What is required:
Would you please copy every line below that includes the string "insertBits"?
Top of Stored data
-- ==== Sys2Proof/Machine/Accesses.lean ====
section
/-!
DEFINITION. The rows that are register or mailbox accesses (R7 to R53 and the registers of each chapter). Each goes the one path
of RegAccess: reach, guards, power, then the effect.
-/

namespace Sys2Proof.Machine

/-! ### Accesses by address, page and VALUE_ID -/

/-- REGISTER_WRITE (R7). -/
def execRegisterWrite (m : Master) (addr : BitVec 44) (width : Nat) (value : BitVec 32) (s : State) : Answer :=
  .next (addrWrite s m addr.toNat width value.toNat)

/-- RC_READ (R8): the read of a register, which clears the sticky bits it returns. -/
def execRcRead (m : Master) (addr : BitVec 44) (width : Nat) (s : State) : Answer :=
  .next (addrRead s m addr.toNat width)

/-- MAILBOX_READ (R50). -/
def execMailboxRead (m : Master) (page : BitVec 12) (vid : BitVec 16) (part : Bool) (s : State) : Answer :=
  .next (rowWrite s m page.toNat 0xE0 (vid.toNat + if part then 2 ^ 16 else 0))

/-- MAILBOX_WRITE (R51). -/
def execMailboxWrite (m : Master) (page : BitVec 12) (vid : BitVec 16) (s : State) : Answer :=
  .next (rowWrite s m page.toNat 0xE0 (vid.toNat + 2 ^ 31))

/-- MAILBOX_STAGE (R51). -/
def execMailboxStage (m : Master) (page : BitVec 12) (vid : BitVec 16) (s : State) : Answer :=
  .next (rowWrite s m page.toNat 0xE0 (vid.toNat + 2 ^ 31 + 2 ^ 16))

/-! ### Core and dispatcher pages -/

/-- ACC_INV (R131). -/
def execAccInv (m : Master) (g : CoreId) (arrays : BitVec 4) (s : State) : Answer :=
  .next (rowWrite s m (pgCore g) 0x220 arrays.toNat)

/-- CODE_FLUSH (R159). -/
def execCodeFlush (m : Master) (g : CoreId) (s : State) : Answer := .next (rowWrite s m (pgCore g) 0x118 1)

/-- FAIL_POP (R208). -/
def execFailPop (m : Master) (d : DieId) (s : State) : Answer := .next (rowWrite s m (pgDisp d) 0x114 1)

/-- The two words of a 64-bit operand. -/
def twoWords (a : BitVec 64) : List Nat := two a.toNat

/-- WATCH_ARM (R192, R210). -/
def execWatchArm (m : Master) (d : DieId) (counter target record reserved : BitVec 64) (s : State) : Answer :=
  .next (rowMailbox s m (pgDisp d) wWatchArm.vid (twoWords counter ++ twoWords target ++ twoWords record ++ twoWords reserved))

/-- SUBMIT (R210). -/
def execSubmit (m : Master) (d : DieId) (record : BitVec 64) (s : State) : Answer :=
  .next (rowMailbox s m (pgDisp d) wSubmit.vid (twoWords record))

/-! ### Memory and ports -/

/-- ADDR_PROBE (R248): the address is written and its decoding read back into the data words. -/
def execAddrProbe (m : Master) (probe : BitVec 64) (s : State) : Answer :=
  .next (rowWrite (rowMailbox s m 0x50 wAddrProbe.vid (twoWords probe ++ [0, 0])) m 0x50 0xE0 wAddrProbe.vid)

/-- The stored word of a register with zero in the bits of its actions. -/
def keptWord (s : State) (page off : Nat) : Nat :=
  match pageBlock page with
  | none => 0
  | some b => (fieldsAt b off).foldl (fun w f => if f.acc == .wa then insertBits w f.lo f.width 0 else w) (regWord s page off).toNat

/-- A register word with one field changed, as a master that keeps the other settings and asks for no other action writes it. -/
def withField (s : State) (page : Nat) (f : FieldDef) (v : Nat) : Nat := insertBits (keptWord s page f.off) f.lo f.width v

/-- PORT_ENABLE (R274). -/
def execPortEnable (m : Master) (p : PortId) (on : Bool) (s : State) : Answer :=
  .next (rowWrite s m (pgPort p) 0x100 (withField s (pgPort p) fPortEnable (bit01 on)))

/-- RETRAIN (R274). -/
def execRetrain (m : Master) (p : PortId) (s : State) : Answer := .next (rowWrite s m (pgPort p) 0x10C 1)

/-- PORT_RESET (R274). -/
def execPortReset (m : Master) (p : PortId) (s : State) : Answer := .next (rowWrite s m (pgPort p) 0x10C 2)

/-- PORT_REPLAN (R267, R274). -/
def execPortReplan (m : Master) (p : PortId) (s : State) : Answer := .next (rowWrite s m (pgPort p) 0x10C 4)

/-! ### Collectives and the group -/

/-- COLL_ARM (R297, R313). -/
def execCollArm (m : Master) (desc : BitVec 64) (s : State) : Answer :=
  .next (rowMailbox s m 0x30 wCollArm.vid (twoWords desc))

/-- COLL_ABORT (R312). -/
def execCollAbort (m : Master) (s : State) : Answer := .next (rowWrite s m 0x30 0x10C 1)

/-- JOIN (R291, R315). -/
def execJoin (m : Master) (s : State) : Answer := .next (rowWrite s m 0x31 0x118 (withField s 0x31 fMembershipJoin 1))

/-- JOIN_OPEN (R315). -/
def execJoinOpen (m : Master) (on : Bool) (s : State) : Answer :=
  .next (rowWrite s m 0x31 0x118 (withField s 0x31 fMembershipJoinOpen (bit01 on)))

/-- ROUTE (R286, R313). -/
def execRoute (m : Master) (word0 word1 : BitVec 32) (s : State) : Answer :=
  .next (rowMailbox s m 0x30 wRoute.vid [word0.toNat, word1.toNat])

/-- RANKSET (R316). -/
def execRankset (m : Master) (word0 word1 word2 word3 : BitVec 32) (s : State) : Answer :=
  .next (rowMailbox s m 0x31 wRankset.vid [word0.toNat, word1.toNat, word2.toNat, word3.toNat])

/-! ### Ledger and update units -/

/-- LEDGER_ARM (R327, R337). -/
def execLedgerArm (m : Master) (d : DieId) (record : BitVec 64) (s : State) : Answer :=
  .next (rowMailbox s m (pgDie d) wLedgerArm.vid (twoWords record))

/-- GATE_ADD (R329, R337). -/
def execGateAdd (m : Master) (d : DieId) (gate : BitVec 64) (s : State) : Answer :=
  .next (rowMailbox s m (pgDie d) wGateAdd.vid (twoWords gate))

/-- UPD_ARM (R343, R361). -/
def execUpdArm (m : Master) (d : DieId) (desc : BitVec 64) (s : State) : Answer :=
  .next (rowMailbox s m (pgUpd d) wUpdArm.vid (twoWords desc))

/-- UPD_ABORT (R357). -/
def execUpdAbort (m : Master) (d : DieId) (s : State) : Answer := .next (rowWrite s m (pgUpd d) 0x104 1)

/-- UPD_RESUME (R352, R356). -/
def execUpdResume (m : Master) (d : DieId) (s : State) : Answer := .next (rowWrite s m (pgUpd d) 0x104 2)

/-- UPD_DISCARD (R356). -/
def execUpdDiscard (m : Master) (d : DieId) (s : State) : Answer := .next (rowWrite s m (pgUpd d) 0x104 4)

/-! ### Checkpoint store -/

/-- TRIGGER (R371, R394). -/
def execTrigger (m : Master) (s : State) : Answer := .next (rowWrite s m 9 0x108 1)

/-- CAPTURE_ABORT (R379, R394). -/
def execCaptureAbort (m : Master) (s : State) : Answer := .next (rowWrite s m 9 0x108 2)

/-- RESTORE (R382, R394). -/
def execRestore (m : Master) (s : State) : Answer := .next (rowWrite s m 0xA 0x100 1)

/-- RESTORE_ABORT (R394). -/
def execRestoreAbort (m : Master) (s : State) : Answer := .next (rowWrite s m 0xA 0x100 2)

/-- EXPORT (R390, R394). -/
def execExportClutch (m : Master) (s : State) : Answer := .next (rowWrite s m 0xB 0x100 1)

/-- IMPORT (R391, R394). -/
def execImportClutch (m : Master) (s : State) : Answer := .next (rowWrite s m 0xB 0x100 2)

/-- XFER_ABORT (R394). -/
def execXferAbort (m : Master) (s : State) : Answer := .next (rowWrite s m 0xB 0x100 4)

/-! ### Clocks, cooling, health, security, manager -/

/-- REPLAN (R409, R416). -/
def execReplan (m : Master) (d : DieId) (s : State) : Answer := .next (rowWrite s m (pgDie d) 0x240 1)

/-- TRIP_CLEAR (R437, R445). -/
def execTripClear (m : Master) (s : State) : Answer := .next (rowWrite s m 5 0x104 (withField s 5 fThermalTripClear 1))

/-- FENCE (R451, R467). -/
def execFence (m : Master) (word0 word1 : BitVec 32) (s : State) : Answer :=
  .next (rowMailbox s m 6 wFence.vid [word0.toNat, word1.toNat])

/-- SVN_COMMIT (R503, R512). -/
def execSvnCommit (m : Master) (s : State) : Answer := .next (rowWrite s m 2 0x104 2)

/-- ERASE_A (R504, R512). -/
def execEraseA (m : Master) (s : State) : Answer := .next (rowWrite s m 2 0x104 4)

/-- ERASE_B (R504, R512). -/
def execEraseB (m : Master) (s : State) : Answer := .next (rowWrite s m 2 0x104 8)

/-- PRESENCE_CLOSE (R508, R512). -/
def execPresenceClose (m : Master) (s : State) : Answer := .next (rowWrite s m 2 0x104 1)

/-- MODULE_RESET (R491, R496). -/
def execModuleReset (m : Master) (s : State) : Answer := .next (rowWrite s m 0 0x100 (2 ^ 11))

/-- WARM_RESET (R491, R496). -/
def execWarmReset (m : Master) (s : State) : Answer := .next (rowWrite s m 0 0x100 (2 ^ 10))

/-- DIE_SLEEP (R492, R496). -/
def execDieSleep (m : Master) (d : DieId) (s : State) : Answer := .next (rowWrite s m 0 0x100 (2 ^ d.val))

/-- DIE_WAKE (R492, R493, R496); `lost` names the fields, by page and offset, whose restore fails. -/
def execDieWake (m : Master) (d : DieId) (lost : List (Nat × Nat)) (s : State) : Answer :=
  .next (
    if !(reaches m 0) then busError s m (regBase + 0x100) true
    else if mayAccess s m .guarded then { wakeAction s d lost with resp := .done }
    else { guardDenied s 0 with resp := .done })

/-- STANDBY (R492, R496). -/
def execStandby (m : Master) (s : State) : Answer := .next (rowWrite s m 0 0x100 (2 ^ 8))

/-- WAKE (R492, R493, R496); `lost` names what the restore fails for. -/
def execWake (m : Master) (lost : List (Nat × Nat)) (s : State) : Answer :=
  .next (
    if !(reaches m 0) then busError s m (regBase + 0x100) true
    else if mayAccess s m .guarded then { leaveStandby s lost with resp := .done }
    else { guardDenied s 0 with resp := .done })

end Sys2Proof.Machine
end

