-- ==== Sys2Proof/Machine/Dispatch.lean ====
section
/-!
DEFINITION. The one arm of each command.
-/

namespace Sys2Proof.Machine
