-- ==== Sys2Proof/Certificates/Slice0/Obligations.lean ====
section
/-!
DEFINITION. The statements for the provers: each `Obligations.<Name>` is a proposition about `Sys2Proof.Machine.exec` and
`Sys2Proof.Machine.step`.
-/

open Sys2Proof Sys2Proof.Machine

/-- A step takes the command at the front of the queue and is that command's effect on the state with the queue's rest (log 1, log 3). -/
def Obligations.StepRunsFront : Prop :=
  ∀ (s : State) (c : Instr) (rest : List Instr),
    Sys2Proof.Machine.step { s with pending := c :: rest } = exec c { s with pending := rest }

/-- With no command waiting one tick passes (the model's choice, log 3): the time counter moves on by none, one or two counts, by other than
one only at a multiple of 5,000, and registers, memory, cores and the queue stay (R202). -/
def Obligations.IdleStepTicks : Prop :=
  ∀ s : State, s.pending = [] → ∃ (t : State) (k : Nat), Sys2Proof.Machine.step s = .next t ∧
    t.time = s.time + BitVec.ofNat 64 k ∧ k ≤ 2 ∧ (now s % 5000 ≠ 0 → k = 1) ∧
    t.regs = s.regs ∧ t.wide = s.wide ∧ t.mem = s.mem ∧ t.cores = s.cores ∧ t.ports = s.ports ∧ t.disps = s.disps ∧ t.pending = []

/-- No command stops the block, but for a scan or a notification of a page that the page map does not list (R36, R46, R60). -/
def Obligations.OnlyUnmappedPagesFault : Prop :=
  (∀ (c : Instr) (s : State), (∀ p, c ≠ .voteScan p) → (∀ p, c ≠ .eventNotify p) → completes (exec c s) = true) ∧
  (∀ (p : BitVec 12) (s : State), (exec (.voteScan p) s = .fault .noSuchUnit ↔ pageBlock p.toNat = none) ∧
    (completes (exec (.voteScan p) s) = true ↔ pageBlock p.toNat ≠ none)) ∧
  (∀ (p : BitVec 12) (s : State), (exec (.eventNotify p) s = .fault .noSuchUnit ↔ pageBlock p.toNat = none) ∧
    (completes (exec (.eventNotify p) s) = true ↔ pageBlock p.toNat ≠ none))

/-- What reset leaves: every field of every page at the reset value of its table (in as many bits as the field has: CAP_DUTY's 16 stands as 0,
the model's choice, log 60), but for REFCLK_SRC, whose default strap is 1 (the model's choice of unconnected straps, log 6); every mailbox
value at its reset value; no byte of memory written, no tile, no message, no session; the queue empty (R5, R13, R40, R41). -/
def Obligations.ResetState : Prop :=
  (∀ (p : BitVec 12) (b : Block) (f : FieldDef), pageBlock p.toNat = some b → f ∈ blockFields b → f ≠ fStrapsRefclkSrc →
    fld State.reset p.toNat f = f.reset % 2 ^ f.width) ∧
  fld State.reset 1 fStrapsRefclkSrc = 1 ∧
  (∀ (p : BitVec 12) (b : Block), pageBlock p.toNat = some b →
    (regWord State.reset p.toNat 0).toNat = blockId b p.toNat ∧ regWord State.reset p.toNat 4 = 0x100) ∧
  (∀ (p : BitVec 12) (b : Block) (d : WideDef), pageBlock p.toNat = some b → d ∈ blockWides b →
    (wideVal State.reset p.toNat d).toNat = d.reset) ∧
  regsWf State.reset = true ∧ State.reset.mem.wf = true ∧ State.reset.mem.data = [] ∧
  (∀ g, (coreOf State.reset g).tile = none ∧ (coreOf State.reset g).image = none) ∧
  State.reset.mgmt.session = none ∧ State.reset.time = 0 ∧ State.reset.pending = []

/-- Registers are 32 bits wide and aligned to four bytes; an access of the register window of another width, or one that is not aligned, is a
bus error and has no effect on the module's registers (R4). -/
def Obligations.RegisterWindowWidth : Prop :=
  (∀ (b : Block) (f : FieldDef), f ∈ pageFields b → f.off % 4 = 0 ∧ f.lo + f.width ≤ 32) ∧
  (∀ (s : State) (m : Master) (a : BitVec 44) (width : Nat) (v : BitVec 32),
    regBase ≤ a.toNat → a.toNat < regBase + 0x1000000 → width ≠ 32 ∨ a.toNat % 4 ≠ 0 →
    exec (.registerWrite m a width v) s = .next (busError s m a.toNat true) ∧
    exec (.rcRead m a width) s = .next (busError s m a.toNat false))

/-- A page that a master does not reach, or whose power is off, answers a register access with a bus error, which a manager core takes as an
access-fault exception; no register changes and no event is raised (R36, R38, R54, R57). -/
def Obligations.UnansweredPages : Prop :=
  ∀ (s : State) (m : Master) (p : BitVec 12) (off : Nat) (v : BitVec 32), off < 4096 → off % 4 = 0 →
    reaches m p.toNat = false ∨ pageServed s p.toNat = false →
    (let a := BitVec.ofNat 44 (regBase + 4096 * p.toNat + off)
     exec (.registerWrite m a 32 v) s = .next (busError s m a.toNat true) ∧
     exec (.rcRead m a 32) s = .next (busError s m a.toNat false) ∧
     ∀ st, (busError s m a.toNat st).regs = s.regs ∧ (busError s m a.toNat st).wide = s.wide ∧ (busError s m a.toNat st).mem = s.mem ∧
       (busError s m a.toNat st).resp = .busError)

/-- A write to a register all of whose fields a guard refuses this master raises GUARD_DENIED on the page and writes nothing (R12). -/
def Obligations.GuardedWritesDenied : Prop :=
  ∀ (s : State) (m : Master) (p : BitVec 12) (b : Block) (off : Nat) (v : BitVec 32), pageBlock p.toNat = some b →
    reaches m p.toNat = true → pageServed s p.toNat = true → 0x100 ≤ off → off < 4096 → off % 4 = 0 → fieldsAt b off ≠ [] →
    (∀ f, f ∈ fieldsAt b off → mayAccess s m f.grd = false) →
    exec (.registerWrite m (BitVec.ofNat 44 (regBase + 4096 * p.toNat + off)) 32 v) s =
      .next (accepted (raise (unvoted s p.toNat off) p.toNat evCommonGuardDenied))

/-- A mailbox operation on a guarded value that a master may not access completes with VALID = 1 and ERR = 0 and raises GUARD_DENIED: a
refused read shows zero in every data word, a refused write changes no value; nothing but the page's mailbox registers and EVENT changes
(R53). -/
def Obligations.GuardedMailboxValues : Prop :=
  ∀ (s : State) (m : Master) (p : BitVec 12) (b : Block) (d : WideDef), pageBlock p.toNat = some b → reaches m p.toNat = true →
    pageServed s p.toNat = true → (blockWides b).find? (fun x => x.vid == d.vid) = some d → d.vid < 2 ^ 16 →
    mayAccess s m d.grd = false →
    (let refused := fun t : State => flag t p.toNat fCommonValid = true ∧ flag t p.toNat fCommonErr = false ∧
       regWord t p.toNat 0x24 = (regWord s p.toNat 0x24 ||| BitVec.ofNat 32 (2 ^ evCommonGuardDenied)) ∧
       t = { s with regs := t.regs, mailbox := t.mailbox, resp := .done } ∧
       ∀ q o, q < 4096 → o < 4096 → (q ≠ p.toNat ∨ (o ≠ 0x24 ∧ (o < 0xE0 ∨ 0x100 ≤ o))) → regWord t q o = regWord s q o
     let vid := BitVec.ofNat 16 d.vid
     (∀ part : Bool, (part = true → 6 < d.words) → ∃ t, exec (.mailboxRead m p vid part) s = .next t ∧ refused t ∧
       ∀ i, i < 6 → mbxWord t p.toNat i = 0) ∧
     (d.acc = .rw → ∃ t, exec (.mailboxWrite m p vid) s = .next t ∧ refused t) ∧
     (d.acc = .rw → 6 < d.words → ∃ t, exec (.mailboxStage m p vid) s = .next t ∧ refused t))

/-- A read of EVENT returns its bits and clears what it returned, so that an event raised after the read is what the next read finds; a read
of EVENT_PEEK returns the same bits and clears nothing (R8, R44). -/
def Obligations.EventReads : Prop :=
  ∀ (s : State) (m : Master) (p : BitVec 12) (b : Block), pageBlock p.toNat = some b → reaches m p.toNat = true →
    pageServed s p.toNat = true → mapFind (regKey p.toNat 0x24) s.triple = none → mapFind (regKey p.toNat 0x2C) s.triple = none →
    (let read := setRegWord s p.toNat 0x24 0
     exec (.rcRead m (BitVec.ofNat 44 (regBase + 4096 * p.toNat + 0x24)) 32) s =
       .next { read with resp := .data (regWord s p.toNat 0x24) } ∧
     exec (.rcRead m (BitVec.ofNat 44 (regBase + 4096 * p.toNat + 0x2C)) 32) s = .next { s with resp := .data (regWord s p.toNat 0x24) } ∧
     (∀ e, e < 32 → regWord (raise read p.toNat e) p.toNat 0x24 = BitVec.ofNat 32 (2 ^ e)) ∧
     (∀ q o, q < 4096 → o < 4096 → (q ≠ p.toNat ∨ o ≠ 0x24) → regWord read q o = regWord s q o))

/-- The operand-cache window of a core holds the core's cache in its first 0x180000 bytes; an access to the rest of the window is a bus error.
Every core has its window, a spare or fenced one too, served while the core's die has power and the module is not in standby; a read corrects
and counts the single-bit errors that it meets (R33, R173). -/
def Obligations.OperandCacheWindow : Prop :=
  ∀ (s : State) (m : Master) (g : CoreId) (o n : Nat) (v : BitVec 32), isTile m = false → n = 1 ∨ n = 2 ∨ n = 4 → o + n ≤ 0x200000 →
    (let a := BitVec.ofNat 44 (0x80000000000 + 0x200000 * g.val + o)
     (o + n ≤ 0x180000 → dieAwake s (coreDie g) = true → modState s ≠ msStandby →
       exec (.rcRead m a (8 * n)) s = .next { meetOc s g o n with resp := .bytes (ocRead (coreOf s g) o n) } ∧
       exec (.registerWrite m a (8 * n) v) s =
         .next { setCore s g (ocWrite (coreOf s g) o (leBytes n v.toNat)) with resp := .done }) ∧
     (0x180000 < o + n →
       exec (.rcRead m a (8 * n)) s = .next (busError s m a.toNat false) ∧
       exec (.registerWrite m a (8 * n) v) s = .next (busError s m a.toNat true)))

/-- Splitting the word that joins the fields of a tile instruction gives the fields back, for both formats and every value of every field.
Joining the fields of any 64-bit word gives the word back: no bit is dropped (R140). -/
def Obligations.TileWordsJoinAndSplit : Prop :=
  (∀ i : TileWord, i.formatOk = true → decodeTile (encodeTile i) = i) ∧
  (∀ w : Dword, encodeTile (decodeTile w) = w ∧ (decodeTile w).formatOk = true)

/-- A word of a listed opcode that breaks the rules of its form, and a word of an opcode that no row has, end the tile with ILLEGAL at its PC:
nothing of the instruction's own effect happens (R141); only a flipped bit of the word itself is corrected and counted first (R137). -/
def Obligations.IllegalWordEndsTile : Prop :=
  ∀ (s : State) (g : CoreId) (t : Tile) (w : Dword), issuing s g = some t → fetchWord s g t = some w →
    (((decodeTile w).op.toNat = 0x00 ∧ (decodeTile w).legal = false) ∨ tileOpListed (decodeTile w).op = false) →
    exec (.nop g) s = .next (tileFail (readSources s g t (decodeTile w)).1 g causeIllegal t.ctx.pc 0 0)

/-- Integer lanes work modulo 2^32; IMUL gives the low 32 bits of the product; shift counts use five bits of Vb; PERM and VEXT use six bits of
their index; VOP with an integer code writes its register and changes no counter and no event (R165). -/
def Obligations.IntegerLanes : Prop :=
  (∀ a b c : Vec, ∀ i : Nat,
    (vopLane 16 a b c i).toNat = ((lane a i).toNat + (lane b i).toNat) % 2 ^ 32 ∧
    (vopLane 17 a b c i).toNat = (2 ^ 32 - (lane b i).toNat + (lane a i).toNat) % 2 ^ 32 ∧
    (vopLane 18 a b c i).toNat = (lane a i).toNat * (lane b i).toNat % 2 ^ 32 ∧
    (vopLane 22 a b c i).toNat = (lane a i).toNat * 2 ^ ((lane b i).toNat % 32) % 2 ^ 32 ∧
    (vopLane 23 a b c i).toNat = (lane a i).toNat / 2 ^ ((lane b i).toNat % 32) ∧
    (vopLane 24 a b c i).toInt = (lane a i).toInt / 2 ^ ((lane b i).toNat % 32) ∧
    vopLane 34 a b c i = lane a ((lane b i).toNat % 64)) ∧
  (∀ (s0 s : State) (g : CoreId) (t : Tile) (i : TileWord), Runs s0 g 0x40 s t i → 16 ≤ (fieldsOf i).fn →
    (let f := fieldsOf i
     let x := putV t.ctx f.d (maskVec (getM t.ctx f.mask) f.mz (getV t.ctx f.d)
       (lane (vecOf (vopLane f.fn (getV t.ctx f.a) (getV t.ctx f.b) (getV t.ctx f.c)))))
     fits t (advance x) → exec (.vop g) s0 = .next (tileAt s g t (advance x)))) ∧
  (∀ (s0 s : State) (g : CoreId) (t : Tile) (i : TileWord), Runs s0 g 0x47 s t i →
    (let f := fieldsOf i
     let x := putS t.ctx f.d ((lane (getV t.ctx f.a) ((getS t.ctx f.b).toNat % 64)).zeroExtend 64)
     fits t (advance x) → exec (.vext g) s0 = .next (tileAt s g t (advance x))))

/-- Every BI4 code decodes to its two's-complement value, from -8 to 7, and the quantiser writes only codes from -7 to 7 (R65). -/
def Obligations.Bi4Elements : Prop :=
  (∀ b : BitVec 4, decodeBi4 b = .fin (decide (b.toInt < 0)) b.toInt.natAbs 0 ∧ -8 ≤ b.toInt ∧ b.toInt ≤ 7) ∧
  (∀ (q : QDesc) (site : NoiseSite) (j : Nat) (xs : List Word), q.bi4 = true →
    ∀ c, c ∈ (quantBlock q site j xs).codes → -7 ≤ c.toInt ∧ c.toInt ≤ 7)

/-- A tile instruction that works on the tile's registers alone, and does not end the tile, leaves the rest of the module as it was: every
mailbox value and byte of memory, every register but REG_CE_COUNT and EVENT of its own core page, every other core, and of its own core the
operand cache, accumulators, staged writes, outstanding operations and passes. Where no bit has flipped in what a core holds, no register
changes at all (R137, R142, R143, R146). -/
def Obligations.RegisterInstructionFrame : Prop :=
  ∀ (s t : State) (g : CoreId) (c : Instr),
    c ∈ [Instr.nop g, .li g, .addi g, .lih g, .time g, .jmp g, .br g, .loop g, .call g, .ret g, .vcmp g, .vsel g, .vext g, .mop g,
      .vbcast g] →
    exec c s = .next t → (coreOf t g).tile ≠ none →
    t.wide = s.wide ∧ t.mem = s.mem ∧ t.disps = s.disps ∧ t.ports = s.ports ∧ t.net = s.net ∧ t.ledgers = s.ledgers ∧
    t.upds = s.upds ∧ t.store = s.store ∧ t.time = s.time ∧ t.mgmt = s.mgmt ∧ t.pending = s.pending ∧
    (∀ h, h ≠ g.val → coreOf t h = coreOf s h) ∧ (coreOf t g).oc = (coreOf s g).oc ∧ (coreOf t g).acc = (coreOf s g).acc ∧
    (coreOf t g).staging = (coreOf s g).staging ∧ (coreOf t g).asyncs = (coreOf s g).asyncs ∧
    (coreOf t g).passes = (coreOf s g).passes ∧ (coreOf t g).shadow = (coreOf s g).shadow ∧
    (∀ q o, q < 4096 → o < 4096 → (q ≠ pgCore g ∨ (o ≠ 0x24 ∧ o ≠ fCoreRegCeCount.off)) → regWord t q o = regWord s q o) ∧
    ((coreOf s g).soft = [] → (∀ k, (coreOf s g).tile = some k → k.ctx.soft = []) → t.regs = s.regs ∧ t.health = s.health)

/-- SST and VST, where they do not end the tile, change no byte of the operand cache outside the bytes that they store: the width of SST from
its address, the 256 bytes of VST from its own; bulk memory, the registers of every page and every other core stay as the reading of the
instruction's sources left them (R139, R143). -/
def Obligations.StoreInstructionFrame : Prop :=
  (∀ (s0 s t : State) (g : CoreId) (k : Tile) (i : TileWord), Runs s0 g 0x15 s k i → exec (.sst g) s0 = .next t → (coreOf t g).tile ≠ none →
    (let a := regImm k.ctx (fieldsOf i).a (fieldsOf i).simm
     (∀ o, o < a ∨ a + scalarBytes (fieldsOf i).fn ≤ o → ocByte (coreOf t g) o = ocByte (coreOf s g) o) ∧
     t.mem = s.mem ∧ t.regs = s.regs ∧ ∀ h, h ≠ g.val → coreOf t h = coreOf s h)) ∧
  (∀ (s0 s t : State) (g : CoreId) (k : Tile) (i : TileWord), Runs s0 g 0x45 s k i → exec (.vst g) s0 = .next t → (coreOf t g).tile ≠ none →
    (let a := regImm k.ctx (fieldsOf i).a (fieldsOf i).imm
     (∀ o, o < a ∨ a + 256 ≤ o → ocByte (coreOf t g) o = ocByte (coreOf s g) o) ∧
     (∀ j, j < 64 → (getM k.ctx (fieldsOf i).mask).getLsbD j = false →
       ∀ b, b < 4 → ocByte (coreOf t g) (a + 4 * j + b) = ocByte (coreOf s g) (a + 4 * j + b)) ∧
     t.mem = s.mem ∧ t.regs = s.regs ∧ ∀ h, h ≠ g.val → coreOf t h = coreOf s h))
Bottom of Stored data
Task solution:
  | some b => (fieldsAt b off).foldl (fun w f => if f.acc == .wa then insertBits w f.lo f.width 0 else w) (regWord s page off).toNat
def withField (s : State) (page : Nat) (f : FieldDef) (v : Nat) : Nat := insertBits (keptWord s page f.off) f.lo f.width v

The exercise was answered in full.